Member of the Chamber of Deputies
- In office 15 May 1930 – 6 June 1932
- Constituency: 1st Departamental Circumscription

Personal details
- Born: 1 January 1883 Angol, Chile
- Died: 5 March 1950 (aged 67) Santiago, Chile
- Party: Democratic Party
- Spouse: Clara Yáñez
- Children: Six
- Occupation: Politician

= Arturo Venegas =

Arturo Venegas Sánchez (1 January 1883 — 6 March 1950) was a Chilean politician and police officer who served as a deputy in the 1930–1932 legislative period.

He represented Valparaíso at the International Police Conference in New York City in May 1923, where Venegas was appointed active vice-president, a position he retained after the conference was permanently established.

In 1924, Venegas received a gold medal for more than 15 years of effective service in the police institution, as well as an Order of Merit awarded by the New York Police Department (NYPD).

==Biography==
He was born in Angol on 1 January 1883 to Agustín Venegas and Delfina Sánchez. Venegas married Clara Yáñez in 1903 and they had six children. He studied at the Líceo de Angol ―Angol Secondary School―.

In 1903, Venegas joined the Police of Victoria, Chile as sub-inspector, later leaving to take a position in the Victoria Governor's Office. In 1907, he worked as sub-inspector in the Santiago Police, becoming an inspector in 1911. Two years later, he served as acting commissioner of the Iquique police.

In 1915, he was sub-commissioner of the Chillán Police, later becoming commissioner of the 4th Police Station in Valparaíso. In the seaport city, he was in charge of the Police Academy for two years, served as head of the Police Hospital, and supervised the inspection of the Youth Service.
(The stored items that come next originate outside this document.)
-- ==== Sys2Proof/Machine/HostLink.lean ====
section
/-! DEFINITION. The host link (chapter 14, R529–R556): requests, held results, responses and their slots, epochs, downloads. -/

namespace Sys2Proof.Machine

/-- A count of HLK_ERRCNT steps. -/
def State.hlkErr (s : State) (f : Fld) : State := (s.bump Addr.HLK_ERRCNT f).irq 5 6

/-- A frame that arrives before the response due has begun keeps it from being sent (R540). -/
def State.hlkCollide (s : State) : State :=
  if s.hlk.due.isSome then (s.modHlk (fun h => { h with due := none })).hlkErr Fl.HLK_ERRCNT_COLL else s

/-- The CRC of a request (R535). -/
def reqCrc (typ : Nat) (r : HReq) : Nat :=
  crc32 ([r.addr % 256, typ % 256, r.tag % 256] ++ leBytes 2 r.body.length ++ r.body.map (· % 256))

/-- Bytes of a payload as a number. -/
def reqNum (r : HReq) (k n : Nat) : Nat := ofLE ((r.body.drop k).take n)

/-! ### What a request does: its result, none while it waits for a boundary (R545–R550) -/

/-- An error that no access log holds. -/
def hErr (c : Nat) : Option HBody := some (.err c 0)

/-- A refused access: logged and answered. -/
def State.hRefuse (s : State) (src : Nat) (obj : Bool) (addr : Nat) (wr : Bool) (c : Nat) : Option HBody × State :=
  (some (.err c addr), s.violate src obj addr wr c)

def State.doIdent (s : State) (r : HReq) : Option HBody × State :=
  if r.body ≠ [] then (hErr 0x0F000002, s)
  else (some (.ok (leBytes 4 s.id.variant.units ++ leBytes 4 s.id.serial ++ leBytes 6 s.frm ++ [0, 0])), s)

def State.doObjRead (s : State) (r : HReq) : Option HBody × State :=
  let ix := reqNum r 0 2
  let sub := reqNum r 2 1
  let fl := reqNum r 3 1
  if r.body.length ≠ 4 ∨ fl > 3 ∨ fl = 2 then (hErr 0x0F000002, s)
  else
    let (c, d, t) := if fl = 0 then s.objRead ix sub else s.objReadAll ix (if fl = 3 then 0 else sub)
    if c ≠ 0 then s.hRefuse 1 true (ix * 256 + sub) false c
    else if d.length > 1020 then (hErr 0x0F000002, s)
    else (some (.ok d), t)

def State.doObjWrite (s : State) (r : HReq) : Option HBody × State :=
  let ix := reqNum r 0 2
  let sub := reqNum r 2 1
  let fl := reqNum r 3 1
  let d := (r.body.drop 4).map (· % 256)
  if r.body.length < 5 ∨ fl > 1 ∨ (fl = 1 ∧ d.length > 1020) then (hErr 0x0F000002, s)
  else
    let (c, wait, t) := if fl = 0 then s.objWrite ix sub d 1 r.tag else s.objWriteAll ix sub d 1 r.tag
    if c ≠ 0 then t.hRefuse 1 true (ix * 256 + (if fl = 0 then sub else s.failSub ix sub d)) true c
    else (if wait then none else some (.ok []), t)

/-- Words read in rising order; the first refusal ends it. -/
def State.readWords (s : State) (a : Nat) : Nat → Except (Nat × Nat) (List Nat) × State
  | 0 => (.ok [], s)
  | n + 1 =>
    let (c, v, t) := s.wordRead a
    if c ≠ 0 then (.error (c, a), s)
    else
      match t.readWords (a + 4) n with
      | (.ok l, t) => (.ok (leBytes 4 v.toNat ++ l), t)
      | (.error e, t) => (.error e, t)

def State.doRegRead (s : State) (r : HReq) : Option HBody × State :=
  let a := reqNum r 0 4
  let n := reqNum r 4 2
  if r.body.length ≠ 6 ∨ n = 0 ∨ n > 256 then (hErr 0x0F000002, s)
  else
    let err (k : Nat) : Nat := if s.addrErr (a + 4 * k) ≠ 0 then s.addrErr (a + 4 * k) else (s.wordRead (a + 4 * k)).1
    match (List.range n).find? (fun k => err k != 0) with
    | some k => s.hRefuse 0 false (a + 4 * k) false (err k)
    | none =>
      match s.readWords a n with
      | (.ok l, t) => (some (.ok l), t)
      | (.error (c, b), t) => t.hRefuse 0 false b false c

/-- RW words take effect in rising order; the first refusal ends it. -/
def State.writeWords (s : State) : List (Nat × Word) → Option (Nat × Nat) × State
  | [] => (none, s)
  | (a, v) :: l =>
    let (c, t) := s.rwPut a v
    if c ≠ 0 then (some (c, a), t) else t.writeWords l

def State.doRegWrite (s : State) (r : HReq) : Option HBody × State :=
  let a := reqNum r 0 4
  let n := reqNum r 4 2
  if n = 0 ∨ n > 256 ∨ r.body.length ≠ 8 + 4 * n then (hErr 0x0F000002, s)
  else
    let ws := (List.range n).map (fun k => (a + 4 * k, wN (reqNum r (8 + 4 * k) 4)))
    let err (p : Nat × Word) : Nat := s.writeErr p.1 p.2
    match ws.find? (fun p => err p != 0) with
    | some p => s.hRefuse 0 false p.1 true (err p)
    | none =>
      let st := ws.filter (fun p => stagedReg p.1)
      let cq := st.any (fun p => p.1 == Addr.STP_CALLQ)
      let need := (st.filter (fun p => p.1 != Addr.STP_CALLQ)).length
      if need > s.stgFree ∨ (cq = true ∧ s.callFree = 0) then
        let q := decide (need ≤ s.stgFree)
        let b := match st.find? (fun p => (p.1 == Addr.STP_CALLQ) == q) with | some p => p.1 | none => a
        (some (.err 0x08000020 b), s.noRoom q)
      else
        match s.writeWords (ws.filter (fun p => !stagedReg p.1)) with
        | (some (c, b), t) => t.hRefuse 0 false b true c
        | (none, t) =>
          let t := st.foldl (fun t p => t.stage p.1 false p.2.toNat 0 r.tag) t
          (if st.isEmpty then some (.ok []) else none, t)

/-- May the inactive bank be written or closed now? -/
def State.bankBusy (s : State) : Bool := s.checking || s.flag Addr.SCH_BANK Fl.SCH_BANK_SWPEND

/-- Does a store copy the inactive bank, so that no bulk write may change it (R678)? -/
def State.storeReads (s : State) : Bool := match s.pwr.store with | some st => st.bank == s.inactive | none => false

def State.doBulkOpen (s : State) (r : HReq) : Option HBody × State :=
  let len := reqNum r 4 4
  if r.body.length ≠ 8 then (hErr 0x0F000002, s)
  else if s.hlk.bulk.isSome then (hErr 0x0F000007, s)
  else if s.bankBusy then s.hRefuse 2 false (bankBase s.inactive) true 0x08000022
  else if reqNum r 0 1 ≠ 1 ∨ len % 4 ≠ 0 ∨ len < 0x84 ∨ len > 262144 then (hErr 0x0F000004, s)
  else
    let t := s.now
    (some (.ok []), s.modHlk (fun h => { h with bulk := some (len, t) }))

def State.doBulkData (s : State) (r : HReq) : Option HBody × State :=
  let ofs := reqNum r 0 4
  let d := (r.body.drop 4).map (· % 256)
  match s.hlk.bulk with
  | none => (if r.body.length < 4 then hErr 0x0F000002 else hErr 0x0F000005, s)
  | some (len, _) =>
    let t := s.now
    let s := if r.body.length < 4 then s else s.modHlk (fun h => { h with bulk := some (len, t) })
    if r.body.length < 4 then (hErr 0x0F000002, s)
    else if s.bankBusy || s.storeReads then s.hRefuse 2 false (bankBase s.inactive + ofs) true 0x08000022
    else if ofs % 4 ≠ 0 ∨ d.length % 4 ≠ 0 ∨ ofs + d.length > len then (hErr 0x0F000004, s)
    else
      (some (.ok []), (s.setBytes (bankBase s.inactive + ofs) d).wf Addr.SCH_BANK Fl.SCH_BANK_VOK 0)

def State.doBulkClose (s : State) (r : HReq) : Option HBody × State :=
  if r.body ≠ [] then (hErr 0x0F000002, s)
  else
    match s.hlk.bulk with
    | none => (hErr 0x0F000005, s)
    | some (len, _) =>
      let b := bankBase s.inactive
      if s.bankBusy then s.hRefuse 2 false b false 0x08000022
      else
        (some (.ok (leBytes 4 (crc32c (s.bytes b (len - 4))) ++ s.bytes (b + len - 4) 4)),
          (s.modHlk (fun h => { h with bulk := none })).irq 5 3)

def State.doRecRead (s : State) (r : HReq) : Option HBody × State :=
  let n := reqNum r 4 2
  if r.body.length ≠ 8 ∨ n = 0 ∨ n > 31 then (hErr 0x0F000002, s)
  else
    let l := s.recList (reqNum r 0 4) n
    let first := match l with | x :: _ => x.seq | [] => s.rcd.seq
    (some (.ok (leBytes 4 first ++ leBytes 2 l.length ++ leBytes 2 (s.rf Addr.REC_GEN Fl.REC_GEN_GEN) ++
      l.flatMap (fun x => x.words.flatMap (leBytes 4)))), s)

/-- The access a TYPE asks for (R538). -/
def State.hAccess (s : State) (typ : Nat) (r : HReq) : Option HBody × State :=
  match typ with
  | 0x02 => s.doIdent r
  | 0x10 => s.doObjRead r
  | 0x11 => s.doObjWrite r
  | 0x20 => s.doRegRead r
  | 0x21 => s.doRegWrite r
  | 0x30 => s.doBulkOpen r
  | 0x31 => s.doBulkData r
  | 0x32 => s.doBulkClose r
  | 0x33 => s.doRecRead r
  | _ => (hErr 0x0F000001, s)

/-! ### Tags and held results (R544, R545) -/

/-- A response becomes due; a write that was staged answers PENDING at first whatever happens meanwhile (R540). -/
def State.hDue (s : State) (typ tag : Nat) (rep : Bool) (atyp atag : Nat) (body : Option HBody) (wait : Bool := false)
    (ext : Nat := s.rf Addr.HLK_CFG Fl.HLK_CFG_TAEXT) : State :=
  let t := s.now
  s.modHlk (fun h => { h with due := some ⟨typ, tag, rep, atyp, atag, body, t, wait, ext⟩ })

/-- A new access takes a result place, displacing the oldest completed one, and is performed. -/
def State.hPerform (s : State) (typ : Nat) (r : HReq) : State :=
  let ext := s.rf Addr.HLK_CFG Fl.HLK_CFG_TAEXT
  let full := decide (s.hlk.held.length ≥ 8)
  let old := s.hlk.held.findIdx? (fun (h : HRes) => h.body.isSome)
  if full ∧ old = none then s.hDue typ r.tag false typ r.tag (hErr 0x0F000003)
  else
    let s := if full then s.modHlk (fun h => { h with held := h.held.eraseIdx (old.getD 0) }) else s
    let s := s.modHlk (fun h => { h with held := h.held ++ [⟨r.tag, reqCrc typ r, typ, none⟩] })
    let (b, s) := s.hAccess typ r
    let w := b.isNone
    let s := match b with | some b => s.hostDone r.tag b | none => s
    s.hDue typ r.tag false typ r.tag none w ext

/-- Did a frame of n payload bytes that ends now begin while HL_DE was still high (R531)? Such a frame is not heard. The row RESPONSE
stands where HL_DE rises, so nothing that follows it in the queue began before. -/
def State.unheard (s : State) (n : Nat) : Bool := s.hlk.deT != 0 && decide (s.now < s.hlk.deT + (10 + n) * 80)

/-- Does the link take a frame of n payload bytes that ends now? -/
def State.hears (s : State) (n : Nat) : Bool := s.mode != .RESET && !s.unheard n

/-- A request of a type other than EPOCH and FETCH. -/
def State.hostReq (s : State) (typ : Nat) (r : HReq) : State :=
  let s := s.at r.cyc
  if !s.hears r.body.length then s
  else
    let s := s.hlkCollide
    if r.body.length > 1032 then s.hlkErr Fl.HLK_ERRCNT_FRM
    else if r.addr ≠ s.id.addr then s
    else
      match s.hlk.held.find? (fun (h : HRes) => h.tag == r.tag) with
      | some h =>
        if h.crc = reqCrc typ r then s.hDue typ r.tag true h.typ h.tag none
        else if h.body = none then s.hDue typ r.tag false typ r.tag (hErr 0x0F000008)
        else (s.modHlk (fun l => { l with held := l.held.filter (fun (q : HRes) => q.tag != r.tag) })).hPerform typ r
      | none => s.hPerform typ r

/-- FETCH: no result place, answered at once. -/
def State.hostFetch (s : State) (r : HReq) : State :=
  let s := s.at r.cyc
  if !s.hears r.body.length then s
  else
    let s := s.hlkCollide
    if r.body.length > 1032 then s.hlkErr Fl.HLK_ERRCNT_FRM
    else if r.addr ≠ s.id.addr then s
    else if r.body.length ≠ 4 then s.hDue 0x40 r.tag false 0x40 r.tag (hErr 0x0F000002)
    else
      match s.hlk.held.find? (fun (h : HRes) => h.tag == reqNum r 0 1) with
      | some h => s.hDue 0x40 r.tag false h.typ h.tag none
      | none => s.hDue 0x40 r.tag false 0x40 r.tag (hErr 0x0F000006)

/-! ### Epochs (R541, R543) -/

/-- EPOCH. -/
def State.hostEpoch (s : State) (r : HReq) : State :=
  let s := s.at r.cyc
  if !s.hears r.body.length then s
  else
    let s := s.hlkCollide
    let len := reqNum r 4 2
    let n := reqNum r 6 2
    if r.body.length > 1032 then s.hlkErr Fl.HLK_ERRCNT_FRM
    else if r.addr ≠ s.id.addr ∧ r.addr ≠ 0xFF then s
    else if r.body.length ≠ 16 ∨ len < 16 ∨ len > 10000 ∨ n < 1 ∨ n > 1024 ∨ reqNum r 8 1 > 1 ∨ reqNum r 9 1 ≠ 0 then s.hlkErr Fl.HLK_ERRCNT_EPBAD
    else
      let t := s.now
      let s := (s.wr Addr.HLK_EPNUM (wN (reqNum r 0 4))).wr Addr.HLK_EPFRM_LO (wN s.frm)
      let s := (s.wr Addr.HLK_EPFRM_HI (wN (s.frm / 2 ^ 32))).wr Addr.HLK_EPCYC (wN (s.cyc % 65536))
      let s := (s.wr Addr.HLK_SLOT (wN (n * 65536 + len))).wf Addr.HLK_STAT Fl.HLK_STAT_EPLOST 0
      let s := (s.modHlk (fun h => { h with ep := some t })).irq 5 1
      if reqNum r 8 1 = 1 then s.wallSet (reqNum r 10 6) 0 else s

/-- Slot length in fabric cycles and slots per epoch of the last EPOCH. -/
def State.slotLen (s : State) : Nat := s.rf Addr.HLK_SLOT Fl.HLK_SLOT_SLOTLEN * 200
def State.slotN (s : State) : Nat := s.rf Addr.HLK_SLOT Fl.HLK_SLOT_NSLOT

/-- EPOCH_LOST (R543). -/
def State.epochLost (s : State) (cyc : Nat) : State :=
  let s := s.at cyc
  match s.hlk.ep with
  | some e =>
    if s.now ≥ e + 4 * s.slotLen * s.slotN ∧ s.flag Addr.HLK_STAT Fl.HLK_STAT_EPLOST = false then
      (s.wf Addr.HLK_STAT Fl.HLK_STAT_EPLOST 1).irq 5 2
    else s
  | none => s

/-! ### Responses (R534, R539, R540, R542) -/

/-- The payload of a result. -/
def HDue.payload (d : HDue) (b : Option HBody) : List Nat :=
  let head (st : Nat) : List Nat := [st, if st = 1 then 0 else b2n d.rep, d.atyp % 256, d.atag % 256]
  match b with
  | none => head 1
  | some (.ok bs) => head 0 ++ bs
  | some (.err c a) => head 2 ++ leBytes 4 c ++ leBytes 4 a

/-- A response frame. -/
def State.hFrame (s : State) (d : HDue) (p : List Nat) : List Nat :=
  let f := [s.id.addr, (d.typ + 0x80) % 256, d.tag % 256] ++ leBytes 2 p.length ++ p
  [0x7E] ++ f ++ leBytes 4 (crc32 f)

/-- End of the slot a request belongs to; none in the last slot and without the slot rule (R542, R543). -/
def State.slotEnd (s : State) (d : HDue) : Option Nat :=
  match s.hlk.ep with
  | some e =>
    let k := (d.time - e) / s.slotLen
    if s.flag Addr.HLK_STAT Fl.HLK_STAT_EPLOST || decide (k + 1 ≥ s.slotN) then none else some (e + (k + 1) * s.slotLen)
  | none => none

/-- Does a response with n payload bytes that starts now end 1.0 µs before its slot does? -/
def State.fits (s : State) (d : HDue) (n : Nat) : Bool :=
  match s.slotEnd d with | some t => decide (s.now + (10 + n) * 80 + 200 ≤ t) | none => true

/-- What a response answers when it starts: the result, or none for PENDING (R540). -/
def State.dueBody (s : State) (d : HDue) : Option HBody :=
  if d.wait then none
  else
    match d.body with
    | some b => some b
    | none => match s.hlk.held.find? (fun (h : HRes) => h.tag == d.atag) with | some h => h.body | none => some (.err 0x0F000006 0)

/-- RESPONSE: the start of a response at `cyc`, or a start bit of another frame before it (`coll`). -/
def State.respondHost (s : State) (cyc : Nat) (coll : Bool) : State :=
  let s := s.at cyc
  match s.hlk.due with
  | none => s
  | some d =>
    let ta := d.ext * 8
    if coll then s.hlkCollide
    else if s.now < d.time + 400 + ta ∨ s.now > d.time + 800 + ta then s
    else
      let p := d.payload (s.dueBody d)
      let s := s.modHlk (fun h => { h with due := none })
      let send (p : List Nat) : State :=
        let f := s.hFrame d p
        let t := s.now + f.length * 80 + 8
        s.modHlk (fun h => { h with sent := f, deT := t })
      if s.fits d p.length then send p
      else if s.fits d 4 then send (d.payload none)
      else (s.bump Addr.HLK_SLOTMISS ⟨0, 32⟩).irq 5 5

/-- HOST_FRAME_ERROR (R536, R538). -/
def State.hostError (s : State) (e : HErr) : State :=
  if s.mode == .RESET then s
  else
    match e with
    | .crc => s.hlkCollide.hlkErr Fl.HLK_ERRCNT_CRC
    | .type t r => if [0x01, 0x02, 0x10, 0x11, 0x20, 0x21, 0x30, 0x31, 0x32, 0x33, 0x40].contains t then s else s.hostReq t r
    | _ => s.hlkCollide.hlkErr Fl.HLK_ERRCNT_FRM

/-- BULK_SESSION_TIMEOUT (R549). -/
def State.bulkTimeout (s : State) (cyc : Nat) : State :=
  let s := s.at cyc
  match s.hlk.bulk with
  | some (_, t) => if s.now ≥ t + 2000000000 then s.bulkAbort else s
  | none => s

end Sys2Proof.Machine
end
In 1925, Venegas was assigned to the Santiago Police, and that same year was appointed sub-prefect of the Iquique Police, where he was appointed Head of the Personal Department of the General Directorate. Similarly, he participated in the merger of institutions that formed Carabineros de Chile —the current Chilean police–, and was the first head of its Personnel Department.

==Political career==
In 1930, he was appointed deputy by Carlos Ibáñez del Campo's dictatorship (1927–1931). Venegas represented Pisagua and Tarapacá for the 1930–1934 period ―36th National Congress of Chile― concluded after the 1932 socialist coup d'etat of June 6th.

Venegas served on the committees of Interior Government; Legislation and Justice; and Public Education.

He died in Santiago on March 6, 1950.